■ EXERCISE OBJECTIVE: If a line in the entries contains the string "NoNewService", include that line in your answer.

Collected data
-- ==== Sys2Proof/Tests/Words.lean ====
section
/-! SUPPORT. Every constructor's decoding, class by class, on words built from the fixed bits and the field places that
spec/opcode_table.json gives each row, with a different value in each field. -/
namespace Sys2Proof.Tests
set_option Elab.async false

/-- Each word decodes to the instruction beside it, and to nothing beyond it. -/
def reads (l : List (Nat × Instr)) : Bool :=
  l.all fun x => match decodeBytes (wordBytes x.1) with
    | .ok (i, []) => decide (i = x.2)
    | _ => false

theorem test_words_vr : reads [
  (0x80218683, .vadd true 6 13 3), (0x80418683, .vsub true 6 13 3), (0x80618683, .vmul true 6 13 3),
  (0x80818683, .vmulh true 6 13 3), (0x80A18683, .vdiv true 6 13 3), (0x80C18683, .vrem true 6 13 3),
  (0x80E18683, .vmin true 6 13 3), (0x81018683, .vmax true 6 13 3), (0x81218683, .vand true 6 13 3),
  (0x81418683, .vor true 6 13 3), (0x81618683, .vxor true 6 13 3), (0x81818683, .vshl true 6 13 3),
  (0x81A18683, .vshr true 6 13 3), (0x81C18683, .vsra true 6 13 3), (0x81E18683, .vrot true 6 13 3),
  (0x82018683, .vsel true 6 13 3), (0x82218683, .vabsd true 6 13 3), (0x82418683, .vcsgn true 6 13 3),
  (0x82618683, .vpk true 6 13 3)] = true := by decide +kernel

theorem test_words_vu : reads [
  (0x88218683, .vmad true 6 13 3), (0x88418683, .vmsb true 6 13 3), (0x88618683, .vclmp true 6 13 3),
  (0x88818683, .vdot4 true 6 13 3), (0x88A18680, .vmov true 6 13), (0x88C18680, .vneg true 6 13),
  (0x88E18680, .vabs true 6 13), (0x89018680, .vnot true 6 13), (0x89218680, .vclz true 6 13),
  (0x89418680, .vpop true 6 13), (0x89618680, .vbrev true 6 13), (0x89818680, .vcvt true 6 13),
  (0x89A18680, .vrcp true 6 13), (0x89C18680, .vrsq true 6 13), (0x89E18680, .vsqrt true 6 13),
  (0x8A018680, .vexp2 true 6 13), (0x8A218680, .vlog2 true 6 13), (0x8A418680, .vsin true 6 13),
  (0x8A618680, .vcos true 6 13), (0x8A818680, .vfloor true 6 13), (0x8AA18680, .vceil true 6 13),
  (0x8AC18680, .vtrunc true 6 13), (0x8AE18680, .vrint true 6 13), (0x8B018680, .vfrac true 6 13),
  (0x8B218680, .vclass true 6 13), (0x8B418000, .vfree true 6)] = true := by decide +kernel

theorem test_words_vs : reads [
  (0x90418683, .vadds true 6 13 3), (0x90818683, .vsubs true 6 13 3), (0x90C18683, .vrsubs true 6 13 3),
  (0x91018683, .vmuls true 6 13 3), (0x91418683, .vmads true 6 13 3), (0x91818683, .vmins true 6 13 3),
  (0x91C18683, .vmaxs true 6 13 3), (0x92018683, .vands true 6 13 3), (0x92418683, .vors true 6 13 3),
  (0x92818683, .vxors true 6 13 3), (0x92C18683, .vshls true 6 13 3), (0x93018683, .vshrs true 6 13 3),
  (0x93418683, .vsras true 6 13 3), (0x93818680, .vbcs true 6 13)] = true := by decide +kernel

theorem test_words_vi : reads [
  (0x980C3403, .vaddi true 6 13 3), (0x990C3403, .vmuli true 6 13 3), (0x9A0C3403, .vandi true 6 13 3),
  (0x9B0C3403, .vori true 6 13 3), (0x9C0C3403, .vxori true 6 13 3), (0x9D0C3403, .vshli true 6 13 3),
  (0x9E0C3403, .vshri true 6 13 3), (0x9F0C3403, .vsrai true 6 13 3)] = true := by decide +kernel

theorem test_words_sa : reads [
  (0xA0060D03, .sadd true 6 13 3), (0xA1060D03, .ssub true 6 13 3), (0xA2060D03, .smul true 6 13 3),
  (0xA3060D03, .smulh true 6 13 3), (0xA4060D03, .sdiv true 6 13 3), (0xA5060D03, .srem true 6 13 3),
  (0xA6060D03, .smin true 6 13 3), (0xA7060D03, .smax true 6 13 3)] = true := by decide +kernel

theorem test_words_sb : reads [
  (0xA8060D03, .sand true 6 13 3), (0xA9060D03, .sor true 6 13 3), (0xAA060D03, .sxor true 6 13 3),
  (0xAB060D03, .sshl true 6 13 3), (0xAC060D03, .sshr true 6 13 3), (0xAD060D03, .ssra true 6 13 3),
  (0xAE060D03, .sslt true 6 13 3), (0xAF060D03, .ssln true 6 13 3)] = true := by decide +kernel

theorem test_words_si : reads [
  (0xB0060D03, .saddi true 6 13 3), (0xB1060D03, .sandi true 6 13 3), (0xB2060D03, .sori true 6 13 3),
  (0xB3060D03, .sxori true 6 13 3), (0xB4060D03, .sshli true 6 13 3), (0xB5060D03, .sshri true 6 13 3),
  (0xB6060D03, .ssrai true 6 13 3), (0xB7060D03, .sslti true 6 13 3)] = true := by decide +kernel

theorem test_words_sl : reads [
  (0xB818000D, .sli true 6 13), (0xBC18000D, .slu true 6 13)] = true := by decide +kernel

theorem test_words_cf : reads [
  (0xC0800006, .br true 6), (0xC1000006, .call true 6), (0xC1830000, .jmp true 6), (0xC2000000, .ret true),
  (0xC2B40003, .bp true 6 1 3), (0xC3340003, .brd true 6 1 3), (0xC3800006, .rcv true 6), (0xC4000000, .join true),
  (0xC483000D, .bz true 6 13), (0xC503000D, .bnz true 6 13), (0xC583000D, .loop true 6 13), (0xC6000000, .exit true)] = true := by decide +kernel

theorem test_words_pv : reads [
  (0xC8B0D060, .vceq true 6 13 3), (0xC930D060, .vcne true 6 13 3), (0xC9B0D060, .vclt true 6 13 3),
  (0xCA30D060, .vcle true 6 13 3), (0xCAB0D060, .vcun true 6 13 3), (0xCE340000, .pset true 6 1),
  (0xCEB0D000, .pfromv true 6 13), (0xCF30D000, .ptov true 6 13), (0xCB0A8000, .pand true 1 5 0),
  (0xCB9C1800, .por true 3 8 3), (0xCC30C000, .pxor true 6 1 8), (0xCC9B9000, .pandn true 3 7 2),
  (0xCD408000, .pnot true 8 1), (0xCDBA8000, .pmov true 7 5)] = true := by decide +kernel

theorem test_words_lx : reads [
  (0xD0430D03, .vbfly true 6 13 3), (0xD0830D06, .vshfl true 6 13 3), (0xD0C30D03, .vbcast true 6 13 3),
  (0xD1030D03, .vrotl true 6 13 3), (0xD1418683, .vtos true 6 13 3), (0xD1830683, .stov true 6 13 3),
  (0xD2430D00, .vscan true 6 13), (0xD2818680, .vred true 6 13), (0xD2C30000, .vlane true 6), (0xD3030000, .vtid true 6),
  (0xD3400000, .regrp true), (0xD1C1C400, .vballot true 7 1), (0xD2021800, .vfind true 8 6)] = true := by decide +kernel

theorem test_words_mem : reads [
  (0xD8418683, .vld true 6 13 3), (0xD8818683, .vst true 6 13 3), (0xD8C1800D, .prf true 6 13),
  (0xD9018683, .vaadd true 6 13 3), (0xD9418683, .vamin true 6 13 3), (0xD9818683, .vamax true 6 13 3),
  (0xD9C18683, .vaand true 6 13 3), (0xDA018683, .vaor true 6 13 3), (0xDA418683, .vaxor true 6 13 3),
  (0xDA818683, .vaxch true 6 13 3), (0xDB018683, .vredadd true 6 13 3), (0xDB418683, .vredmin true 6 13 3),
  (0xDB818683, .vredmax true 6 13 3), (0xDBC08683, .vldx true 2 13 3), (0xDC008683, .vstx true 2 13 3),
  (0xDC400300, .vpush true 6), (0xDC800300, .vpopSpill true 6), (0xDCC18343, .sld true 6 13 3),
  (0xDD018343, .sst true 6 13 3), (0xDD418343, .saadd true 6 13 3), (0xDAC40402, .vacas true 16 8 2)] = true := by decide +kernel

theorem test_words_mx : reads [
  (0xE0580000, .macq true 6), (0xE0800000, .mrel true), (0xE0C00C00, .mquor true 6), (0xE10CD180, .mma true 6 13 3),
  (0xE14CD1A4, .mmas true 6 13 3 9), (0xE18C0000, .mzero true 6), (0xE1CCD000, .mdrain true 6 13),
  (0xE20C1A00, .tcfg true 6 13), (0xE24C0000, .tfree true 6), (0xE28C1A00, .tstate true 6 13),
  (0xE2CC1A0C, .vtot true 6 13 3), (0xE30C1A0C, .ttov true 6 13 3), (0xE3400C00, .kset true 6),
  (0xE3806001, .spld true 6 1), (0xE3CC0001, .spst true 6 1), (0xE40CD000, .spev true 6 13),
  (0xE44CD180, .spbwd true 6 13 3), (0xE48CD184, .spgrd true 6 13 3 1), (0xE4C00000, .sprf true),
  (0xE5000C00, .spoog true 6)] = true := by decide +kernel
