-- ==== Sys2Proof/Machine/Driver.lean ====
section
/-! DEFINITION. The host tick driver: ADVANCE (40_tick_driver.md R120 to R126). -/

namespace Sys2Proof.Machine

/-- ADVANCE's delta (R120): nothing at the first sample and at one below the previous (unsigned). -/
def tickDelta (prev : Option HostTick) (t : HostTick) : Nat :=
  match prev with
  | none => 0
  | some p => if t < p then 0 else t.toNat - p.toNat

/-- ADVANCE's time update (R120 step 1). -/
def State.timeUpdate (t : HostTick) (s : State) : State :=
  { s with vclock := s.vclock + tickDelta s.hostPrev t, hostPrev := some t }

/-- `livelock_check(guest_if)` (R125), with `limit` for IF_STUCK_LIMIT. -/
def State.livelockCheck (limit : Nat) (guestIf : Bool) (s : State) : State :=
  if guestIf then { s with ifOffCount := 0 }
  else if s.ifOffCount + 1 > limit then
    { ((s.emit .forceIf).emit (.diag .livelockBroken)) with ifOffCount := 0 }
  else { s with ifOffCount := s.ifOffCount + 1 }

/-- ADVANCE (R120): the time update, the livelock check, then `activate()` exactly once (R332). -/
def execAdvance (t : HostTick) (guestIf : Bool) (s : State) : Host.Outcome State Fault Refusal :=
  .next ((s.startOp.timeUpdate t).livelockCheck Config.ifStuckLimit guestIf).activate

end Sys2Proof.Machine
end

==

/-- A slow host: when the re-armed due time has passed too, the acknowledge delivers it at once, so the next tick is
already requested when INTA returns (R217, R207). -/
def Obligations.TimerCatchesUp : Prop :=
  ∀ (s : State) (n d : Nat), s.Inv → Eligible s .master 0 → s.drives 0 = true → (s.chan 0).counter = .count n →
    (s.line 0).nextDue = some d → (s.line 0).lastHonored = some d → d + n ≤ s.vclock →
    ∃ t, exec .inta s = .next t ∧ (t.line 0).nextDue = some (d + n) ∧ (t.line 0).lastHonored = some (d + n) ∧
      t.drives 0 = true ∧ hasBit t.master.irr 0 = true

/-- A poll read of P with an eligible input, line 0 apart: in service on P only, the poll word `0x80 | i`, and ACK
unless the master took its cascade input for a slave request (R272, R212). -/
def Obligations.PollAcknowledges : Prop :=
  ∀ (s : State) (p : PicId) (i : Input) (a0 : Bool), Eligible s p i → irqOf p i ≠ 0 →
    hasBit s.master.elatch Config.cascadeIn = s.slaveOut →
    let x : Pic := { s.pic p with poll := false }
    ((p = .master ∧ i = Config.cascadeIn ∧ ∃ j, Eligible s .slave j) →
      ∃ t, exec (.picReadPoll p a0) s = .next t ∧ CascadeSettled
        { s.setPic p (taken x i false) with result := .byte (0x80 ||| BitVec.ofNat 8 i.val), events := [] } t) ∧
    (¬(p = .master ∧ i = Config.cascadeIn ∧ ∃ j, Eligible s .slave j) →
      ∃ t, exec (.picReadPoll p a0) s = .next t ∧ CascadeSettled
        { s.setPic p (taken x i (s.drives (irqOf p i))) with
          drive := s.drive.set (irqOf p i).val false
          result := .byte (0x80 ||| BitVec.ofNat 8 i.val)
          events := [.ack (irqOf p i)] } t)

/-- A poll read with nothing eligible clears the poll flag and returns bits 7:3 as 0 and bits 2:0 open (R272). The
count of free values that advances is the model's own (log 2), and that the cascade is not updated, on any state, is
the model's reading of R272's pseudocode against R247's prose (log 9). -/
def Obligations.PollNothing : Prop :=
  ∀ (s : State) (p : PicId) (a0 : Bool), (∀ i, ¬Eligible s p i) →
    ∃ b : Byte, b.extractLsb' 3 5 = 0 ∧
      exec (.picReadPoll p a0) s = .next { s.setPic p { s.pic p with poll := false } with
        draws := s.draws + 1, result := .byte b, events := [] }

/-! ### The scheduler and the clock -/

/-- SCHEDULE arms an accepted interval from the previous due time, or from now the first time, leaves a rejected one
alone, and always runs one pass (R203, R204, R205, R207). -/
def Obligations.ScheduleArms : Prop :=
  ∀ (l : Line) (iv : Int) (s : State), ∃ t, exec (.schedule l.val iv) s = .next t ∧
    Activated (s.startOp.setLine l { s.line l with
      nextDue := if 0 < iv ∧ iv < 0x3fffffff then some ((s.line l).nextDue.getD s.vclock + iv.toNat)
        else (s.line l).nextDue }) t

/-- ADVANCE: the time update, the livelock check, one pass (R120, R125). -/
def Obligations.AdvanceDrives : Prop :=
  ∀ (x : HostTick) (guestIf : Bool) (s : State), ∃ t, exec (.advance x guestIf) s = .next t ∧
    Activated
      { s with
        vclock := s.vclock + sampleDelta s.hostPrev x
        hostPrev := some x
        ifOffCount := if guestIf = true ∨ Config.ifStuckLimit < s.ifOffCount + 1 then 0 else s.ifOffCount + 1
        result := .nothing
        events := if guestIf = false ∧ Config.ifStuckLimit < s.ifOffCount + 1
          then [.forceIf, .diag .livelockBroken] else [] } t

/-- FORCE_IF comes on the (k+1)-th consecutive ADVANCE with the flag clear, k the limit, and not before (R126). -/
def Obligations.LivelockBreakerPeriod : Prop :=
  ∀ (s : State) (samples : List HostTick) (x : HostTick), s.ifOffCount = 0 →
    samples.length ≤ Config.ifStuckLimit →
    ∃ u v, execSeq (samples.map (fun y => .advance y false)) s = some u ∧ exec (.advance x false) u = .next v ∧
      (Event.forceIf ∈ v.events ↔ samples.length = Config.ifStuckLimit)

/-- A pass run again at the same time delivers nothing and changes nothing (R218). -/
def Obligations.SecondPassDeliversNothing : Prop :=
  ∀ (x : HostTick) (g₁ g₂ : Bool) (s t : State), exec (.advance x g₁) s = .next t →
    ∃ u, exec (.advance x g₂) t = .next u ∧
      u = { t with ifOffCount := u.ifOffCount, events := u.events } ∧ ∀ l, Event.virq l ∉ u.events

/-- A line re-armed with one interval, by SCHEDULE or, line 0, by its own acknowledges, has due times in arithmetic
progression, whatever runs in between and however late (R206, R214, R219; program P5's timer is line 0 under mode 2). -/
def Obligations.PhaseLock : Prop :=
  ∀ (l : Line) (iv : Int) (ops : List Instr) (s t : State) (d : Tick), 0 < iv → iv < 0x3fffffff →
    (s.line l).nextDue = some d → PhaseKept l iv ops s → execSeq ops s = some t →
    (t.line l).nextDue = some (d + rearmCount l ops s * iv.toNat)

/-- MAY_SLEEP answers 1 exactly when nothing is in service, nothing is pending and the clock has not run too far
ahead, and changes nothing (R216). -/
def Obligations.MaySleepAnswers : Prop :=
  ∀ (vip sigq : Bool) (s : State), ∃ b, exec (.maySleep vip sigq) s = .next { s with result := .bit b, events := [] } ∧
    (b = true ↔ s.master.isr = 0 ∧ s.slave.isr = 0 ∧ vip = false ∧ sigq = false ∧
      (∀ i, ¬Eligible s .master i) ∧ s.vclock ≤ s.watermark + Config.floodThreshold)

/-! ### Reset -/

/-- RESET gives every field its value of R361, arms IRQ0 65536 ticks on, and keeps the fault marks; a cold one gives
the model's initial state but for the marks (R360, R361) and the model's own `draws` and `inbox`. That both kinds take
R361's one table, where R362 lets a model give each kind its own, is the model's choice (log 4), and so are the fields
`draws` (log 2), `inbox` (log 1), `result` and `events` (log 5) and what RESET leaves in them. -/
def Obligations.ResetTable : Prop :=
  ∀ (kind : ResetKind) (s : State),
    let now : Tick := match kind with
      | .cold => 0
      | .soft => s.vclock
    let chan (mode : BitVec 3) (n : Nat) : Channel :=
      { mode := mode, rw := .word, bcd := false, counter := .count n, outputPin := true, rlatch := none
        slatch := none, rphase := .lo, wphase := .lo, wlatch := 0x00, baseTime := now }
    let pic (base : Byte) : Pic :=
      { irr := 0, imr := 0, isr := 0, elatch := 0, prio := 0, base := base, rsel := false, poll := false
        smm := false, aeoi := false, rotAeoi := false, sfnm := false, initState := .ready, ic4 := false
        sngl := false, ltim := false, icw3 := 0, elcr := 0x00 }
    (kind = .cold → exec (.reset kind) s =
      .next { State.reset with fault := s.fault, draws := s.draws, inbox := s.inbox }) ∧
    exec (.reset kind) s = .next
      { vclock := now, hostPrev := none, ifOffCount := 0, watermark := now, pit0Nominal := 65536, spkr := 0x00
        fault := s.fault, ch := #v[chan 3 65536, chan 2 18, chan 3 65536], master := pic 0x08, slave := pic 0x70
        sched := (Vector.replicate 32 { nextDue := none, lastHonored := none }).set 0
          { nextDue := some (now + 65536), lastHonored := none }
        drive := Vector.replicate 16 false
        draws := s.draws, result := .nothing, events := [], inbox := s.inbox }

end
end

==

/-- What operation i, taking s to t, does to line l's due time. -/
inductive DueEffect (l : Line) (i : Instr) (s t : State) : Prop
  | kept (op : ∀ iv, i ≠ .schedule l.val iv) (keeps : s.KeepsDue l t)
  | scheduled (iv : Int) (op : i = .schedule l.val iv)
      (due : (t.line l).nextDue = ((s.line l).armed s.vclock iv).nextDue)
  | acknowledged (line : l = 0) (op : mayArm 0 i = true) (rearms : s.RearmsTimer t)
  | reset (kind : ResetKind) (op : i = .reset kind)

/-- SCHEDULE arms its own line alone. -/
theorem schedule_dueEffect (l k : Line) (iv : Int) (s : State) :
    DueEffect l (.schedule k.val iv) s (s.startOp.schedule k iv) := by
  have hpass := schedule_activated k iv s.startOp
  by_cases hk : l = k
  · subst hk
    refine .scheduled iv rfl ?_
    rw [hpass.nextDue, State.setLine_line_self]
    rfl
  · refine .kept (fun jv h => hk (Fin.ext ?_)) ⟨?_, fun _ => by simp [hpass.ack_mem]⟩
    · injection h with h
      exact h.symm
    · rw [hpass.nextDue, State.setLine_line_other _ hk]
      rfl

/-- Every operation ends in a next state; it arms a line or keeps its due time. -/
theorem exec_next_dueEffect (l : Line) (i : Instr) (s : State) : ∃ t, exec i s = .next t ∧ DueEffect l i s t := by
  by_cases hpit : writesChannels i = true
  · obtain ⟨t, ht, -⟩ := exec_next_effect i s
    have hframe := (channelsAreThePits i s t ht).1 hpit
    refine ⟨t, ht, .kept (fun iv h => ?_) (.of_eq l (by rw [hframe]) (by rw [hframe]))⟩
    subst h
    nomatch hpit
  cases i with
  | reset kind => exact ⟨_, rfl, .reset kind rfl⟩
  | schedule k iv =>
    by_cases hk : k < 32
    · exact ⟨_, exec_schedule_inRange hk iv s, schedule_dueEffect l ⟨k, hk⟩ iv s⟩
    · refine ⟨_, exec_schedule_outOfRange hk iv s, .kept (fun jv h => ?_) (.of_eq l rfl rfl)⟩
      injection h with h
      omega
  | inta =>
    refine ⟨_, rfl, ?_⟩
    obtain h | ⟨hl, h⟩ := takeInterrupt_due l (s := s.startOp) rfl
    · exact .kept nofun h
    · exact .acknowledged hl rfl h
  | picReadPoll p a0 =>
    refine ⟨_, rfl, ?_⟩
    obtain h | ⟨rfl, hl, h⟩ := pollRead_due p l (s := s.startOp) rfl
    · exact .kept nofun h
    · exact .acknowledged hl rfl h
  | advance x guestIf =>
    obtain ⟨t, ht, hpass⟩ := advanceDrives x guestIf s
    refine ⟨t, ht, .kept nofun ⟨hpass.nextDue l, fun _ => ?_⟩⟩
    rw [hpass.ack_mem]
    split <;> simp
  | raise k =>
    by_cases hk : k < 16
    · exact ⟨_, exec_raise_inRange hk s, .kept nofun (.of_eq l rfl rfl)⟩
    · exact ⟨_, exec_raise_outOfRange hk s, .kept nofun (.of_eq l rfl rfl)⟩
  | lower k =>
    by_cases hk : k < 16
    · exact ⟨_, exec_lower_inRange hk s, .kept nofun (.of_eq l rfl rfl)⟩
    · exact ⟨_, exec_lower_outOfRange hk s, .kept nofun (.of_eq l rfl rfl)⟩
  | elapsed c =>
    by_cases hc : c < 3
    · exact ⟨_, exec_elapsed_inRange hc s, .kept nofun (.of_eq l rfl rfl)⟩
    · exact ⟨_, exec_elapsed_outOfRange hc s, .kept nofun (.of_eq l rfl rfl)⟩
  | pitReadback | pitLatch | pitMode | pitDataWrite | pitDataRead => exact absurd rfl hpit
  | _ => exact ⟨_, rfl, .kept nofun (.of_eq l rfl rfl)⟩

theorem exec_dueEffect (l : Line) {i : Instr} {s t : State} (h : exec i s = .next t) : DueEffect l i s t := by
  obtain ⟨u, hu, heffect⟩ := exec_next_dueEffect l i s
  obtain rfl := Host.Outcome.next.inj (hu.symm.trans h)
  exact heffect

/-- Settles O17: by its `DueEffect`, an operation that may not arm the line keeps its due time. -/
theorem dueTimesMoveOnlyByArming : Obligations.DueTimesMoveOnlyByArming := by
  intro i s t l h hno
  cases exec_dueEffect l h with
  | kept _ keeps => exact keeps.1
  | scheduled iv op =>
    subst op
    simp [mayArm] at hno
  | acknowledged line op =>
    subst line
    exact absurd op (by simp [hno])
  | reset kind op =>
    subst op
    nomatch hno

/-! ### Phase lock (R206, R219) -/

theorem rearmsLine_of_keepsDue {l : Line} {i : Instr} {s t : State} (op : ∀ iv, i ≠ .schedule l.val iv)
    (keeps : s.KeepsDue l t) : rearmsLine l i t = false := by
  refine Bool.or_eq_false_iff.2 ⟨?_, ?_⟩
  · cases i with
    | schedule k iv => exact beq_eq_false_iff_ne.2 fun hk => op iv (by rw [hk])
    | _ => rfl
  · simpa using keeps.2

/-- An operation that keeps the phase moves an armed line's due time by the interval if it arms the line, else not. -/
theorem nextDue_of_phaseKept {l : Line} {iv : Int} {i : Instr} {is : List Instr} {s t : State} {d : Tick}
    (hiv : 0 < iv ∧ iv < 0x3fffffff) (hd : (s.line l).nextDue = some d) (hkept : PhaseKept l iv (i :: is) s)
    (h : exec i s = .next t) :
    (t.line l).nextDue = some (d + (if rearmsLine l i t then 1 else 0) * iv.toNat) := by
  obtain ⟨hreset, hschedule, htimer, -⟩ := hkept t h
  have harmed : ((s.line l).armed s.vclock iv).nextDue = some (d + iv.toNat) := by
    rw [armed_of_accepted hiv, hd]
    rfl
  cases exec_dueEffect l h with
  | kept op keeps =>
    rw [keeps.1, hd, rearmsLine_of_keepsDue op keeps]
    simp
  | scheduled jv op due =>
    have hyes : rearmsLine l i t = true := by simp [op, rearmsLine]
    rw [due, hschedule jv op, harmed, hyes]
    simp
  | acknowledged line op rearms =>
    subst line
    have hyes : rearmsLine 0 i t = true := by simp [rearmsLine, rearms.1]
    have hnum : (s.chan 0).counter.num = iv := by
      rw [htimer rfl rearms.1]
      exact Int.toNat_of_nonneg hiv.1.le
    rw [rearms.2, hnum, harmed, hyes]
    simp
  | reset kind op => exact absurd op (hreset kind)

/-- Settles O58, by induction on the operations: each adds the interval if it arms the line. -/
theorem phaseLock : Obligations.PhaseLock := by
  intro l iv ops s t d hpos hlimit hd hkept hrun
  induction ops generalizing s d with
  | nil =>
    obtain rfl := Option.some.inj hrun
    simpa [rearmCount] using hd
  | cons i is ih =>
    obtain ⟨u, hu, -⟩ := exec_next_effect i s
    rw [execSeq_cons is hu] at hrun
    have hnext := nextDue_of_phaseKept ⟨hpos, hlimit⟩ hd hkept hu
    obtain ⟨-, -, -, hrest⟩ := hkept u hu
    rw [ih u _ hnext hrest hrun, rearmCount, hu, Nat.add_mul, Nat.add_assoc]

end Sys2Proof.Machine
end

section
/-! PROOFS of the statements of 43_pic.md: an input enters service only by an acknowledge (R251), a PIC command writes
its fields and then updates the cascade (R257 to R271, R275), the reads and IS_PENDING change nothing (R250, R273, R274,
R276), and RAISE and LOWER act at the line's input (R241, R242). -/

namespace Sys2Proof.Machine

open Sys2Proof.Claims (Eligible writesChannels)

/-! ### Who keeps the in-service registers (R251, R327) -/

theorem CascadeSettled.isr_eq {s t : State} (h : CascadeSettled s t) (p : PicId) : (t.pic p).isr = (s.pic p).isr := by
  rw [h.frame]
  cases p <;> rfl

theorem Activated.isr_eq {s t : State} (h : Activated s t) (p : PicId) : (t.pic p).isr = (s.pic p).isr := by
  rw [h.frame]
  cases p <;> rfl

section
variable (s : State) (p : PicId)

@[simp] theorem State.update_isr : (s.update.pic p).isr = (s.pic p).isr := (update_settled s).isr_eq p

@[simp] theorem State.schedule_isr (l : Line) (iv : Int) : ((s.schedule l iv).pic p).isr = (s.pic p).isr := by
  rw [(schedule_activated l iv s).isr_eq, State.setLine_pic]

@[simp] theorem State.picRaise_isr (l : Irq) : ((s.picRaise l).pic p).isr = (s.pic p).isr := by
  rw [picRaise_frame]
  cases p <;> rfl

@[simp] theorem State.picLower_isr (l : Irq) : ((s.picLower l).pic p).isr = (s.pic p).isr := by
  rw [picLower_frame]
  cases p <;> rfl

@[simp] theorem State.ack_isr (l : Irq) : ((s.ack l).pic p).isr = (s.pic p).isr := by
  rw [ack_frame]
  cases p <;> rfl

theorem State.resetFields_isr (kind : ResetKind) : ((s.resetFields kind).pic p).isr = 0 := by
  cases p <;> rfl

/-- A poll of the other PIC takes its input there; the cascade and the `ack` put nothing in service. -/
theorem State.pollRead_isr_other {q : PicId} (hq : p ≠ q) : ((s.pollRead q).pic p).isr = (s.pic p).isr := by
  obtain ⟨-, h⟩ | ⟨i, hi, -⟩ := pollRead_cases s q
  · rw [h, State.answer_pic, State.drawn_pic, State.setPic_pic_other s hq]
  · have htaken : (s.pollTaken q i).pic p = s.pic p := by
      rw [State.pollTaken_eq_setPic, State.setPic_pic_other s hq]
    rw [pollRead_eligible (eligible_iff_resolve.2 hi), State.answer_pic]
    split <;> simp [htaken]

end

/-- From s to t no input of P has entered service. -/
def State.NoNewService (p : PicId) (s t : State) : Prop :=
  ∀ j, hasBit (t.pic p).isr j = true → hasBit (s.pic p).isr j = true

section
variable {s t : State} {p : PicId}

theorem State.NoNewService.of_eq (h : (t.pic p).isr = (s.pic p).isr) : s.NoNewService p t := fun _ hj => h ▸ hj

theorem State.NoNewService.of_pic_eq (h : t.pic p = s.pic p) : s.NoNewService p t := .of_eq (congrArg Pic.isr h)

■ EXERCISE SOLUTION:
def State.NoNewService (p : PicId) (s t : State) : Prop :=
theorem State.NoNewService.of_eq (h : (t.pic p).isr = (s.pic p).isr) : s.NoNewService p t := fun _ hj => h ▸ hj
theorem State.NoNewService.of_pic_eq (h : t.pic p = s.pic p) : s.NoNewService p t := .of_eq (congrArg Pic.isr h)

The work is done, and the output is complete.